--- PROBLEM DESCRIPTION ---
Within the listing below, filter for "withFetchWord" and copy every matching line.

--- LISTED RECORDS ---
============================================================

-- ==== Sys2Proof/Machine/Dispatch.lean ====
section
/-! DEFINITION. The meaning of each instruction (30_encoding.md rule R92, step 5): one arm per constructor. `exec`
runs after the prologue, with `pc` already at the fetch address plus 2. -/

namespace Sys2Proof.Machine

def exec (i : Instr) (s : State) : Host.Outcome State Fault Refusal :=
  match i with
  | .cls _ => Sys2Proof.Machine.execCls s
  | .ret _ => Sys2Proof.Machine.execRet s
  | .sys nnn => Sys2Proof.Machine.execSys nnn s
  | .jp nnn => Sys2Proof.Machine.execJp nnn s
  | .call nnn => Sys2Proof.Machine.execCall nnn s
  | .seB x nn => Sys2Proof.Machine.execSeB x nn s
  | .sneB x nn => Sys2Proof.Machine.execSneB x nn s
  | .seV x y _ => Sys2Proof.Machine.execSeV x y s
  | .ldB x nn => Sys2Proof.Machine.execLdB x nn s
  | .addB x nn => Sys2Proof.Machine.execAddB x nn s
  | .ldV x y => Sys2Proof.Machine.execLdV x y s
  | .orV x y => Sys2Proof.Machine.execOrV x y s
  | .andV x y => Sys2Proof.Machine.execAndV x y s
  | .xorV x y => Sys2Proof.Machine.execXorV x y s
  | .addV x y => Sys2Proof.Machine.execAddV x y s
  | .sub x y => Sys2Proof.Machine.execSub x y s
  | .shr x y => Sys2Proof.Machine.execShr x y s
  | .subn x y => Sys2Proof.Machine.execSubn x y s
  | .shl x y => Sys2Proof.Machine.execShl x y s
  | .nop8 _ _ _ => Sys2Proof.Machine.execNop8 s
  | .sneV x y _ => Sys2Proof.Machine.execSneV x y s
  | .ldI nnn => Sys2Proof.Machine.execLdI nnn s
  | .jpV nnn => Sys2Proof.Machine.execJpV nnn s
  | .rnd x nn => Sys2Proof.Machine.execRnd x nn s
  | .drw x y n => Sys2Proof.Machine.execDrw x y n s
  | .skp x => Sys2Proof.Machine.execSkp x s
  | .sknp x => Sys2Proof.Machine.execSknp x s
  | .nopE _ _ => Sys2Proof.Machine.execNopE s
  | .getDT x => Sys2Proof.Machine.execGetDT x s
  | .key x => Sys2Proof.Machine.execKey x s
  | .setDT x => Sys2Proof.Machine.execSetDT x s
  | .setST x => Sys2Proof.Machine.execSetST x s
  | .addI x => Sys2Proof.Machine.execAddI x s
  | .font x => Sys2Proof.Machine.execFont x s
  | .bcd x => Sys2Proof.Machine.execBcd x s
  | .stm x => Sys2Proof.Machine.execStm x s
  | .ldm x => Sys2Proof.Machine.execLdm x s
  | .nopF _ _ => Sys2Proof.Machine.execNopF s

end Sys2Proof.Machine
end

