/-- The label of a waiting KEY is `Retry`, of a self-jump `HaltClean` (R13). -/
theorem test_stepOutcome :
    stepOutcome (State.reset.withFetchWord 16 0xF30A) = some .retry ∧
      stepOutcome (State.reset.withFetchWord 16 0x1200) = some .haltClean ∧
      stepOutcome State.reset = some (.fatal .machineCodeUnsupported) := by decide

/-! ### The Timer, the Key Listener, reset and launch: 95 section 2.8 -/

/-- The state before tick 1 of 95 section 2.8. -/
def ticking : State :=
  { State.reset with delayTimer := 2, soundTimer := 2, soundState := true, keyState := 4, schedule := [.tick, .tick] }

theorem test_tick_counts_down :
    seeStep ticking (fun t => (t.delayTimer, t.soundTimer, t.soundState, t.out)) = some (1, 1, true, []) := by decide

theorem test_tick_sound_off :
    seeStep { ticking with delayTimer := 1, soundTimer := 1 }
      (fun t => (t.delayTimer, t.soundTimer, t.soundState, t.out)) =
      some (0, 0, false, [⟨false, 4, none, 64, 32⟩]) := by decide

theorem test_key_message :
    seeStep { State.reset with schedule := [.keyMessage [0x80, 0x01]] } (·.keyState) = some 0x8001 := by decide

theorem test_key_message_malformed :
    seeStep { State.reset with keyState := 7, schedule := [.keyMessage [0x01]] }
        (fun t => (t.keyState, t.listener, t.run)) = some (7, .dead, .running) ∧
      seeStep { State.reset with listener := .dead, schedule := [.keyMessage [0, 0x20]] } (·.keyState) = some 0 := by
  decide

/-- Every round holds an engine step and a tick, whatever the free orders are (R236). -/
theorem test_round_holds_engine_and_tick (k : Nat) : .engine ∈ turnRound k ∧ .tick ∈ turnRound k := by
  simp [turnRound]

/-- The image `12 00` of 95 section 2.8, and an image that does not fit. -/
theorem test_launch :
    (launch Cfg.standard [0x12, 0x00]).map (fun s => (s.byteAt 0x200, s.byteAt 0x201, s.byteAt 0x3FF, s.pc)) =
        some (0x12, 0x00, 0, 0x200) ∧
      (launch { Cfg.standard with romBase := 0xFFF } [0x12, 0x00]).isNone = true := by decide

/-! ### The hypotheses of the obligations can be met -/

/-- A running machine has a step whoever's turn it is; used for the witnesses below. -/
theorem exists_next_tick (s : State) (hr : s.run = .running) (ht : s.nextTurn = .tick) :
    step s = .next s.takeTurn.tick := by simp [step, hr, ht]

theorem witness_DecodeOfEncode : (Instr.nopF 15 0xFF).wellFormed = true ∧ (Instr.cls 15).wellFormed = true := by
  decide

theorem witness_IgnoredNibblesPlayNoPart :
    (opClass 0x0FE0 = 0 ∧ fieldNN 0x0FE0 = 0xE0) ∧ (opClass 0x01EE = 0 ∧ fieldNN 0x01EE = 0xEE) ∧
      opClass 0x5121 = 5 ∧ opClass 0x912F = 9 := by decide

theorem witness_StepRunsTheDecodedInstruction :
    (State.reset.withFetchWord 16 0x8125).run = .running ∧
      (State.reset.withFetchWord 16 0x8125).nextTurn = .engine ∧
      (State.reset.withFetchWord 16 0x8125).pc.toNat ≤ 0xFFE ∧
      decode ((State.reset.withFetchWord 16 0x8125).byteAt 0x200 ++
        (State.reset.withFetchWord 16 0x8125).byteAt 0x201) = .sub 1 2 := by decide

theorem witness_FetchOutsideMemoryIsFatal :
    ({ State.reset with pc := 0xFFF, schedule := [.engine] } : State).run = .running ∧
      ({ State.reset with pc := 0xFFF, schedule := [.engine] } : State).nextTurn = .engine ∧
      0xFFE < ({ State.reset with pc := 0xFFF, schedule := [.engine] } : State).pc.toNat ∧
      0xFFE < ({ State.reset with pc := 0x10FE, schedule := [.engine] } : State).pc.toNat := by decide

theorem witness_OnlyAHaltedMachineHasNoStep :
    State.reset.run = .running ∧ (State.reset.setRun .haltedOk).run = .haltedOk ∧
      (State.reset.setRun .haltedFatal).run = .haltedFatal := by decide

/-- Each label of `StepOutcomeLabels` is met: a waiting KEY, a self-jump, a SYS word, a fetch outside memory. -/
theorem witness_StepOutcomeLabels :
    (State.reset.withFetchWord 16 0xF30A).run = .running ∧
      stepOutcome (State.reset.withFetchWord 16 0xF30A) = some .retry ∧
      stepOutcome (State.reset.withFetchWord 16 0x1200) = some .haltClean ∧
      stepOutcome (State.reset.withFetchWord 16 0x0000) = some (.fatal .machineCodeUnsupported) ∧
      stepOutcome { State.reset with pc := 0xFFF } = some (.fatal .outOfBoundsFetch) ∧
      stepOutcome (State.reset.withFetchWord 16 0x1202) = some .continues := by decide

============================================================

--- SOLUTION TO THE PROBLEM ---
    stepOutcome (State.reset.withFetchWord 16 0xF30A) = some .retry ∧
      stepOutcome (State.reset.withFetchWord 16 0x1200) = some .haltClean ∧
    (State.reset.withFetchWord 16 0x8125).run = .running ∧
      (State.reset.withFetchWord 16 0x8125).nextTurn = .engine ∧
      (State.reset.withFetchWord 16 0x8125).pc.toNat ≤ 0xFFE ∧
      decode ((State.reset.withFetchWord 16 0x8125).byteAt 0x200 ++
        (State.reset.withFetchWord 16 0x8125).byteAt 0x201) = .sub 1 2 := by decide
    (State.reset.withFetchWord 16 0xF30A).run = .running ∧
      stepOutcome (State.reset.withFetchWord 16 0xF30A) = some .retry ∧
      stepOutcome (State.reset.withFetchWord 16 0x1200) = some .haltClean ∧
      stepOutcome (State.reset.withFetchWord 16 0x0000) = some (.fatal .machineCodeUnsupported) ∧
      stepOutcome (State.reset.withFetchWord 16 0x1202) = some .continues := by decide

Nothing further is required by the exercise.